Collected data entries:
/-- The fields of an instruction's word; none for an event. -/
def encodeFields : Instr → Option Fields
  | .add o => eRTS 0x01 o | .sub o => eRTS 0x02 o | .mul o => eRTS 0x03 o
  | .mulh o => eRT 0x04 o | .div o => eRT 0x05 o | .rem o => eRT 0x06 o
  | .and o => e3 0x07 0 o | .or o => e3 0x08 0 o | .xor o => e3 0x09 0 o
  | .shl o => eRT 0x0A o | .shr o => eRT 0x0B o | .sra o => eRT 0x0C o | .slt o => eRT 0x0D o | .sltn o => eRT 0x0E o
  | .min o => eRT 0x0F o | .max o => eRT 0x10 o
  | .clz o => eRT1 0x11 o | .ctz o => eRT1 0x12 o | .popc o => eRT1 0x13 o
  | .bext o => eRT 0x14 o | .bdep o => eRT 0x15 o | .sext o => eR2N 0x16 o | .zext o => eR2N 0x17 o | .mov o => e2 0x18 0 o
  | .addi o => eI 0x19 o.d o.a o.imm (8 * b2n o.sat + o.ty.codeI)
  | .andi o => eI2 0x1A o | .ori o => eI2 0x1B o | .xori o => eI2 0x1C o
  | .shli o => eIT 0x1D o | .shri o => eIT 0x1E o | .srai o => eIT 0x1F o
  | .li d imm => eI 0x20 d 0 imm 0
  | .lih o => eI 0x21 o.d o.a o.imm o.pos
  | .fadd o => eF3 0x22 o | .fsub o => eF3 0x23 o | .fmul o => eF3 0x24 o
  | .ffma o => eR 0x25 0 o.d o.a o.b o.c (mkMod 0 o.ty.code 0 o.rnd.code)
  | .fdiv o => eF3 0x26 o
  | .fsqrt o => eR 0x27 0 o.d o.a 0 0 (mkMod 0 o.ty.code 0 o.rnd.code)
  | .fmin o => eRT 0x28 o | .fmax o => eRT 0x29 o
  | .fcmp o => eR 0x2A 0 o.d o.a o.b 0 (mkMod o.cond.code o.ty.code 0 0)
  | .fcvt o => eR 0x2B 0 o.d o.a 0 0 (mkMod o.sty.code o.dty.code 0 o.rnd.code)
  | .fclass o => eRT1 0x2C o
  | .br off => eB 0x30 0 0 off
  | .bz o => eB1 0x31 o | .bnz o => eB1 0x32 o
  | .beq o => eB2 0x33 o | .bne o => eB2 0x34 o | .blt o => eB2 0x35 o | .bge o => eB2 0x36 o | .bltn o => eB2 0x37 o | .bgen o => eB2 0x38 o
  | .call off => eB 0x39 0 0 off
  | .callr a => eR 0x3A 0 0 a 0 0 0
  | .ret => eR 0x3B 0 0 0 0 0 0
  | .jr a => eR 0x3C 0 0 a 0 0 0
  | .halt => eR 0x3D 0 0 0 0 0 0
  | .haltKeep a => eR 0x3D 1 0 a 0 0 0
  | .nop => eR 0x3E 0 0 0 0 0 0
  | .vcmp o => eVCmp 0x40 o | .vfcmp o => eVCmp 0x41 o | .mdiv o => eB1 0x42 o | .melse o => eB1 0x43 o
  | .mjoin => eR 0x44 0 0 0 0 0 0
  | .mpush a => eR 0x45 0 0 a 0 0 0
  | .mpop d => eR 0x45 1 d 0 0 0 0
  | .mpeek o => e2 0x45 2 o
  | .mpeekDepth d => eR 0x45 2 d 0 0 0 256
  | .mpoke a b => eR 0x45 3 0 a b 0 0
  | .mset o => e2 0x46 0 o
  | .mand o => e3 0x47 0 o | .mor o => e3 0x47 1 o | .mxor o => e3 0x47 2 o | .mnot o => e2 0x47 3 o
  | .mpopc o => e2 0x48 0 o
  | .mpopcBits o => eR 0x48 0 o.d o.a 0 0 256
  | .mfirst o => e2 0x48 1 o
  | .mspill a => eR 0x49 0 0 a 0 0 0
  | .mfill a => eR 0x49 1 0 a 0 0 0
  | .lexit p => eP 0x4A 0 0 0 0 0 p 0
  | .refill => eR 0x4B 0 0 0 0 0 0
  | .sow a p => eP 0x4C 0 0 a 0 0 p 0
  | .vcall a p => eP 0x4D 0 0 a 0 0 p 0
  | .vadd o => eVTS 0x50 o | .vsub o => eVTS 0x51 o | .vmul o => eVTS 0x52 o | .vmulh o => eVT 0x53 o
  | .vmad o => eP 0x54 0 o.d o.a o.b o.c o.p (mkMod (128 * b2n o.sbs) o.ty.code (b2n o.sat) 0)
  | .vand o => eVT 0x55 o | .vor o => eVT 0x56 o | .vxor o => eVT 0x57 o | .vnot o => eVT1 0x58 o
  | .vshl o => eVT 0x59 o | .vshr o => eVT 0x5A o | .vsra o => eVT 0x5B o | .vmin o => eVT 0x5C o | .vmax o => eVT 0x5D o
  | .vabs o => eP 0x5E 0 o.d o.a 0 0 o.p (mkMod 0 o.ty.code (b2n o.sat) 0)
  | .vsel o => eP 0x5F 0 o.d o.a o.b o.c o.p (mkMod 0 o.ty.code 0 0)
  | .vclz o => eVT1 0x60 o | .vpopc o => eVT1 0x61 o | .vsext o => eVTN 0x62 o | .vzext o => eVTN 0x63 o | .vbs o => eVT1 0x64 o
  | .vext o => eR 0x65 0 o.d o.a o.b 0 (mkMod (128 * b2n o.live) o.ty.code 0 0)
  | .vins o => eP 0x66 0 o.d o.a o.b 0 o.p (mkMod 0 o.ty.code 0 0)
  | .vfadd o => eVF3 0x68 o | .vfsub o => eVF3 0x69 o | .vfmul o => eVF3 0x6A o | .vffma o => eVF4 0x6B o | .vfdiv o => eVF3 0x6C o
  | .vfsqrt o => eVF2 0x6D o | .vfrcp o => eVF2 0x6E o | .vfrsq o => eVF2 0x6F o | .vfexp2 o => eVF2 0x70 o | .vflog2 o => eVF2 0x71 o
  | .vfmin o => eVT 0x72 o | .vfmax o => eVT 0x73 o | .vfround o => eVF2 0x74 o
  | .vfcvt o => eP 0x75 0 o.d o.a 0 0 o.p (mkMod (16 * b2n o.hi + o.sty.code) o.dty.code (b2n o.sat) o.rnd.code)
  | .vqblkExp o => eP 0x76 0 o.d o.a 0 0 o.p (mkMod o.slot 4 0 0)
  | .vqblkMan o => eP 0x76 0 o.d o.a o.b 0 o.p (mkMod (8 + o.slot) 4 0 0)
  | .vbpt o => eP 0x77 0 o.d o.a 0 0 o.p 0
  | .vhadd o => eVF3 0x78 o | .vhmul o => eVF3 0x79 o | .vhfma o => eVF4 0x7A o
  | .vshuf o => eVX3 0x7C o | .vbcast o => eVX3 0x7D o | .vrot o => eVX3 0x7E o
  | .vred o => eP 0x7F 0 o.d o.a 0 0 o.p (mkMod (128 * b2n o.live + 16 * o.mm + o.op.code) o.ty.code 0 o.rnd.code)
  | .vscan o => eP 0x80 0 o.d o.a 0 0 o.p (mkMod (128 * b2n o.live + 16 * o.mm + 8 * b2n o.excl + o.op.code) o.ty.code 0 o.rnd.code)
  | .vmatch o => eP 0x81 0 o.d o.a 0 0 o.p (mkMod (128 * b2n o.live + 16 * o.mm) o.ty.code 0 0)
  | .vld o => eVLoad 0x90 o | .vst o => eVStore 0x91 o | .vldu o => eVLoad 0x92 o | .lld o => eVLoad 0x93 o | .lst o => eVStore 0x94 o
  | .vldacc o => eP 0x95 2 o.d o.p (xCode o.x) 0 o.pr o.off.toNat
  | .vaadd o => eVAtom 0x96 o | .vamin o => eVAtom 0x97 o | .vamax o => eVAtom 0x98 o | .vaand o => eVAtom 0x99 o | .vaor o => eVAtom 0x9A o
  | .vaxor o => eVAtom 0x9B o | .vaxch o => eVAtom 0x9C o | .vacas o => eVAtom 0x9D o
  | .ld o => eLoad 0xA0 o | .st o => eStore 0xA1 o | .lds o => eLoad 0xA2 o | .sts o => eStore 0xA3 o
  | .ldf o => eFE 0xA4 o | .ldff o => eFE 0xA5 o | .stf o => eFE 0xA6 o | .ste o => eFE 0xA7 o
  | .steScalar d => eR 0xA7 3 d 0 255 4 0
  | .steVector d => eR 0xA7 3 d 0 255 6 0
  | .rput o => eR 0xA8 3 o.s o.r 255 0 o.n
  | .sputfe o => eR 0xA9 3 o.s o.r (xCode o.x) 0 o.off.toNat
  | .amsg o => eR 0xAA 0 0 o.d o.a o.b 0
  | .aadd o => eAtom 0xAB o | .amin o => eAtom 0xAC o | .amax o => eAtom 0xAD o | .aand o => eAtom 0xAE o | .aor o => eAtom 0xAF o
  | .axor o => eAtom 0xB0 o | .axch o => eAtom 0xB1 o | .acas o => eAtom 0xB2 o
  | .fence o => eR 0xB3 0 0 0 0 o.grp (o.ord.code * 8192 + o.scope.code * 1024)
  | .l1wb o => eCache 0xB4 o | .l1inv o => eCache 0xB5 o | .l1wbi o => eCache 0xB6 o | .cdcf o => eCache 0xB7 o
  | .l1wbAll => eR 0xB4 0 0 0 0 0 256 | .l1invAll => eR 0xB5 0 0 0 0 0 256 | .l1wbiAll => eR 0xB6 0 0 0 0 0 256 | .cdcfAll => eR 0xB7 0 0 0 0 0 256
  | .fenceI => eR 0xB8 0 0 0 0 0 0
  | .pld d b n => eR 0xB9 0 d 0 b 0 n.toNat
  | .pmov o => e2 0xBA 0 o | .padd o => e3 0xBB 0 o | .pnarrow o => e3 0xBC 0 o | .pperm o => e3 0xBD 0 o
  | .pget o => eR2N 0xBE o
  | .ptest o => eR 0xBF 0 o.d o.a o.b 0 (o.perms * 256)
  | .barArrive o => eBar 0 o | .barWait o => eBar 1 o | .barSync o => eBar 2 o
  | .gbar => eR 0xC1 0 0 0 0 0 0
  | .expect o => match o.t with
    | .reg d => eR 0xC2 0 d o.a 0 0 0
    | .ls b => eR 0xC2 0 0 o.a b 0 256
    | .inbox => eR 0xC2 0 0 o.a 0 0 512
  | .cntDec a b => eR 0xC3 0 0 a b 0 0
  | .cntWait o => e2 0xC4 0 o
  | .tsendNew o => e2 0xC5 1 o
  | .tsend a b => eR 0xC5 0 0 a b 0 0
  | .launch a => eR 0xC6 0 0 a 0 0 0
  | .rqPush a => eR 0xC7 0 0 a 0 0 0
  | .rqPop o => e2 0xC8 0 o
  | .slotStart o => e3 0xC9 0 o
  | .slotStartTask o => eR 0xC9 0 o.d o.a o.b 0 256
  | .slotReap o => e2 0xCA 0 o | .slotSpill o => e3 0xCB 0 o | .slotLoad o => e2 0xCC 0 o
  | .yield => eR 0xCD 0 0 0 0 0 0
  | .wfi => eR 0xCE 0 0 0 0 0 0
  | .sys n => eR 0xD0 0 0 0 0 0 n.toNat
  | .trap a n => eR 0xD1 0 0 a 0 0 n.toNat
  | .eret => eR 0xD2 0 0 0 0 0 0
  | .cget d c => eR 0xD3 0 d 0 0 0 c.toNat
  | .cput c a => eR 0xD4 0 0 a 0 0 c.toNat
  | .cswap d c a => eR 0xD5 0 d a 0 0 c.toNat
  | .tlbInvPage a b => eR 0xD6 0 0 a b 0 0
  | .tlbInvSpace a b => eR 0xD6 0 0 a b 0 256
  | .tlbInvAll a b => eR 0xD6 0 0 a b 0 512
  | .cfq d n => eR 0xD7 0 d 0 0 0 n
  | .ebreak n => eR 0xD8 0 0 0 0 0 n.toNat
  | .hhDsc a b => eR 0xD9 0 0 a b 0 0
  | .hhZero a b => eR 0xDA 0 0 a b 0 0
  | .cpyMl o => eCpy 0 o | .cpyLm o => eCpy 1 o | .cpyLl o => eCpy 2 o | .cpyMr o => eCpy 3 o
  | .cpyWait a => eR 0xE1 0 0 a 0 0 0
  | .fwTake d f => eR 0xE2 0 d 0 0 0 (f * 256)
  | .fwGive f a => eR 0xE3 0 0 a 0 0 (f * 256)
  | .fwRes d f => eR 0xE4 0 d 0 0 0 (f * 256)
  | .fwResDef f a => eR 0xE4 1 0 a 0 0 (f * 256)
  | .fwPub f a => eR 0xE5 0 0 a 0 0 (f * 256)
  | .trlSetCounter n a => eR 0xE6 0 0 a 0 0 (n * 256)
  | .trlSetTerm n a b => eR 0xE6 1 0 a b 0 (n * 256)
  | .trlClrCounter n => eR 0xE7 0 0 0 0 0 (n * 256)
  | .trlClrTerm n => eR 0xE7 1 0 0 0 0 (n * 256)
  | .xlda o => eXLoad 0xF0 o | .xldb o => eXLoad 0xF1 o
  | .xmul o => eR 0xF2 0 (8 * b2n o.ahalf + o.aslot) (8 * b2n o.bhalf + o.bslot) o.tile 0 0
  | .xfold o => eR 0xF3 o.slot (8 * b2n o.ahalf) (8 * b2n o.bhalf) o.tile 0 0
  | .xcvt o => eR 0xF4 o.slot (16 * o.core) (16 * o.score) o.tile o.soff o.off16
  | .xzero t => eR 0xF5 0 0 0 t 0 0
  | .xrow f c => eR 0xF6 0 f c 0 0 0 | .xcol f c => eR 0xF7 0 f c 0 0 0
  | .xfmt ka kb => eR 0xF8 0 (ka - 1) (kb - 1) 0 0 0
  | .xwait n => eR 0xF9 0 n 0 0 0 0 | .xpost n => eR 0xFA 0 n 0 0 0 0
  | .xloopBegin c => eR 0xFB 1 0 0 0 0 (c - 1)
  | .xloop off => eR 0xFB 0 0 0 (off.toNat / 256) (off.toNat % 256) 0
  | .xend => eR 0xFC 0 0 0 0 0 0
  | _ => none

/-- The word of an instruction; none for an event. -/
def encode (i : Instr) : Option W64 := (encodeFields i).map (fun f => BitVec.ofNat 64 f.word)

end Sys2Proof
end

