/-- Half of an operand buffer (R303): planes as rows of 128 bits, exponents, slot, poison. -/
structure Half where
  slot : Nat
  planes : List (List Nat)
  exps : List (BitVec 8)
  pois : Bool
deriving DecidableEq, Repr

/-- An accumulator cell (R106). -/
structure Cell where
  fold : W32
  pois : Bool
  r49 : Nat
  r48 : Nat
  r47 : Nat
deriving DecidableEq, Repr

def Cell.reset : Cell := { fold := 0, pois := false, r49 := 0, r48 := 0, r47 := 0 }

/-- A cluster (R15 to R19, R294 to R318). -/
structure Cluster where
  clwgt0 : W64
  clwgt1 : W64
  deficit : SMap Nat
  l2tlb : List Tlb
  /-- commands that wait for acceptance, in order of arrival -/
  pend : List Cmd
  /-- accepted, incomplete commands -/
  cmds : List Cmd
  nextSeq : Nat
  nextTicket : Nat
  seq0 : W32
  seq1 : W32
  wins : List Win
  furrows : SMap Furrow
  counters : SMap Counter
  terms : SMap Term
  lease : Option Nat
  nbars : SMap NBar
  seqPhase : SeqPhase
  seqPc : Nat
  seqClause : Option Clause
  seqHdr : Bool
  seqGang : Nat
  loops : List (Nat × Nat)
  rowp : BitVec 128
  colp : BitVec 128
  ka : Nat
  kb : Nat
  halves : SMap Half
  acc : SMap Cell
  folds : SMap Nat
  /-- a matrix instruction in the hazard unit: the number that the next command had when it arrived, and its read and write footprints (R318) -/
  matHaz : Option (Nat × List (Nat × Nat × Nat) × List (Nat × Nat × Nat))
  enabled : Bool
  ramp : Nat
deriving DecidableEq, Repr

/-- A cluster at its reset (R18, R151, R304, R306). -/
def Cluster.reset : Cluster :=
  { clwgt0 := 0x1111111111111111, clwgt1 := 1, deficit := [], l2tlb := [], pend := [], cmds := [], nextSeq := 1, nextTicket := 0,
    seq0 := 0, seq1 := 0, wins := [], furrows := [], counters := [], terms := [], lease := none, nbars := [], seqPhase := .idle,
    seqPc := 0, seqClause := none, seqHdr := false, seqGang := 0, loops := [], rowp := BitVec.allOnes 128, colp := BitVec.allOnes 128,
    ka := 1, kb := 1, halves := [], acc := [], folds := [], matHaz := none, enabled := false, ramp := 0 }

/-- A queue that the front end has read from its descriptor (R319, R322, R324): `asked` orders requests to map it (0 none), `idle` orders the moments
at which queues last took a packet, `wait` is the signal, COND and value it is parked on, `met` that the signal has met them, `edge` that it is parked
on an EDGE packet, `flushing` that the packet's write-backs run, `edgeR` the ranges of that packet, `ranges` those of earlier EDGE packets for the next
gang, `blocked` that its head is passed over until a gang retires (R325). -/
structure Queue where
  part : Nat
  q : Nat
  mapped : Bool
  asked : Nat
  idle : Nat
  /-- gangs launched from earlier packets that have not retired -/
  gangs : List Nat
  producer : Option Nat
  wait : Option (Nat × Nat × W64)
  met : Bool
  edge : Bool
  flushing : Bool
  edgeR : List (Nat × Nat)
  ranges : List (Nat × Nat)
  blocked : Bool
deriving DecidableEq, Repr

/-- A gang (R52 to R57, R326). -/
structure Gang where
  id : Nat
  die : Nat
  part : Nat
  lrec : List W64
  groups : List W64
  row0 : Nat
  col0 : Nat
  p0 : BitVec 128
  p1 : BitVec 128
  p14 : BitVec 128
  asid : Nat
  prio : Nat
  released : Bool
  retired : Bool
  work : Nat
  /-- strand ranks that have not halted -/
  live : List Nat
  halted : List Nat
  /-- group barrier phases and arrivals: keyed by group -/
  phases : SMap Nat
  arrivals : SMap (List Nat)
  /-- from a queue (part, q) or a tray (core) -/
  queue : Option Nat
  tray : Option Nat
  ranges : List (Nat × Nat)
  /-- local-store image, little-endian (R200) -/
  img : Nat
  /-- clusters of the rectangle by number, with the clusters that hold them after a resume (R338) -/
  cl : SMap Nat
deriving DecidableEq, Repr

/-- A directory entry (R163, R164): states of the four dies (codes of R163), allocation order. -/
structure DirEnt where
  st : List Nat
  hh : Bool
  order : Nat
deriving DecidableEq, Repr

/-- Kinds of coherence message (R154 to R170). -/
inductive CohKind where
  | tcoll | tokdata | fwds | fwdx | inv | invAck | fwdAck | datas | datax | upgack | cmp
  | notei | notedat | noteack | gone | binv | binvack | binvdata | wrhh | wrack
  | rds | rdx | upg
deriving DecidableEq, Repr

/-- A coherence message in flight to die `die`. `src` is the sender (a die, a core, or the cluster that a collection asks), `req` the requesting core
(tokens) or die (directory), `n` the tokens carried or asked for. The data of a block stands in memory (log entry 3): a message carries the dirty flag;
only a write of a hothouse line carries bytes. -/
structure Coh where
  id : Nat
  kind : CohKind
  die : Nat
  src : Nat
  blk : Nat
  req : Nat
  n : Nat
  owner : Bool
  dirty : Bool
  data : BitVec 1024
  mask : BitVec 128
deriving DecidableEq, Repr

/-- Requests of R165. -/
inductive TxKind where
  | rds | rdx | upg | binv
deriving DecidableEq, Repr

/-- A transaction in progress at a home (R155, R165, R457): `waiting` are the dies whose answer is awaited, `fwd` that an owner was asked to send the
data, `since` the cycle of its start or of the last action of R457, `gone` the dies that answered Gone before their notice with the cycle (R167, R456),
`granted` that data or permission has been sent, `filled` that the host has supplied a host-homed block, `lost` that R457 has sent poisoned data. -/
structure Txn where
  kind : TxKind
  req : Nat
  waiting : List Nat
  fwd : Bool
  since : Nat
  resent : Bool
  gone : List (Nat × Nat)
  granted : Bool
  filled : Bool
  lost : Bool
deriving DecidableEq, Repr

/-- A transient or persistent request of a core (R159, R160): `since` is the cycle of its issue or activation, `table` that it has a place in the
persistent table, `batch` that it belongs to the batch served, `sent` that the slice has acted on it since its issue. -/
structure TReq where
  core : Nat
  blk : Nat
  write : Bool
  issues : Nat
  since : Nat
  persistent : Bool
  table : Bool
  batch : Bool
  active : Bool
  sent : Bool
deriving DecidableEq, Repr

/-- A migration in progress (R120, R446): the entry's address, the new ADDR, the old frame as the model addresses it and the new one, 64 KiB parts in
all and parts moved. -/
structure Migr where
  pte : Nat
  dst : Nat
  old : Nat
  new : Nat
  parts : Nat
  moved : Nat
deriving DecidableEq, Repr

/-- A redirect table entry (R121): old frame, new frame, bytes moved. -/
structure Redir where
  old : Nat
  new : Nat
  len : Nat
deriving DecidableEq, Repr

/-- A checkpoint in progress (R355, R356). -/
structure Ckpt where
  cut : Nat
  gen : Nat
  cutDone : List Nat
  copied : List (Nat × Nat)
  active : Bool
deriving DecidableEq, Repr

/-- A snapshot's latched values of a die (R358): the tick, the registers of its management space, its directory entries in the layout of R164 by block, and
the blocks of its clusters: engines and sequencers, cores, and slots. -/
structure Snap where
  tick : Nat
  regs : SMap W64
  dir : SMap W64
  clusters : SMap Cluster
  cores : SMap Core
  slots : SMap Slot
deriving DecidableEq, Repr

● Instructions for the task: Please transcribe only the lines in the records above running from the line that has "b 0 n.toNat" through the line that has "o.a b 0 256", both included, exactly as they appear.

● Answer to this exercise:
  | .pld d b n => eR 0xB9 0 d 0 b 0 n.toNat
  | .pmov o => e2 0xBA 0 o | .padd o => e3 0xBB 0 o | .pnarrow o => e3 0xBC 0 o | .pperm o => e3 0xBD 0 o
  | .pget o => eR2N 0xBE o
  | .ptest o => eR 0xBF 0 o.d o.a o.b 0 (o.perms * 256)
  | .barArrive o => eBar 0 o | .barWait o => eBar 1 o | .barSync o => eBar 2 o
  | .gbar => eR 0xC1 0 0 0 0 0 0
  | .expect o => match o.t with
    | .reg d => eR 0xC2 0 d o.a 0 0 0
    | .ls b => eR 0xC2 0 0 o.a b 0 256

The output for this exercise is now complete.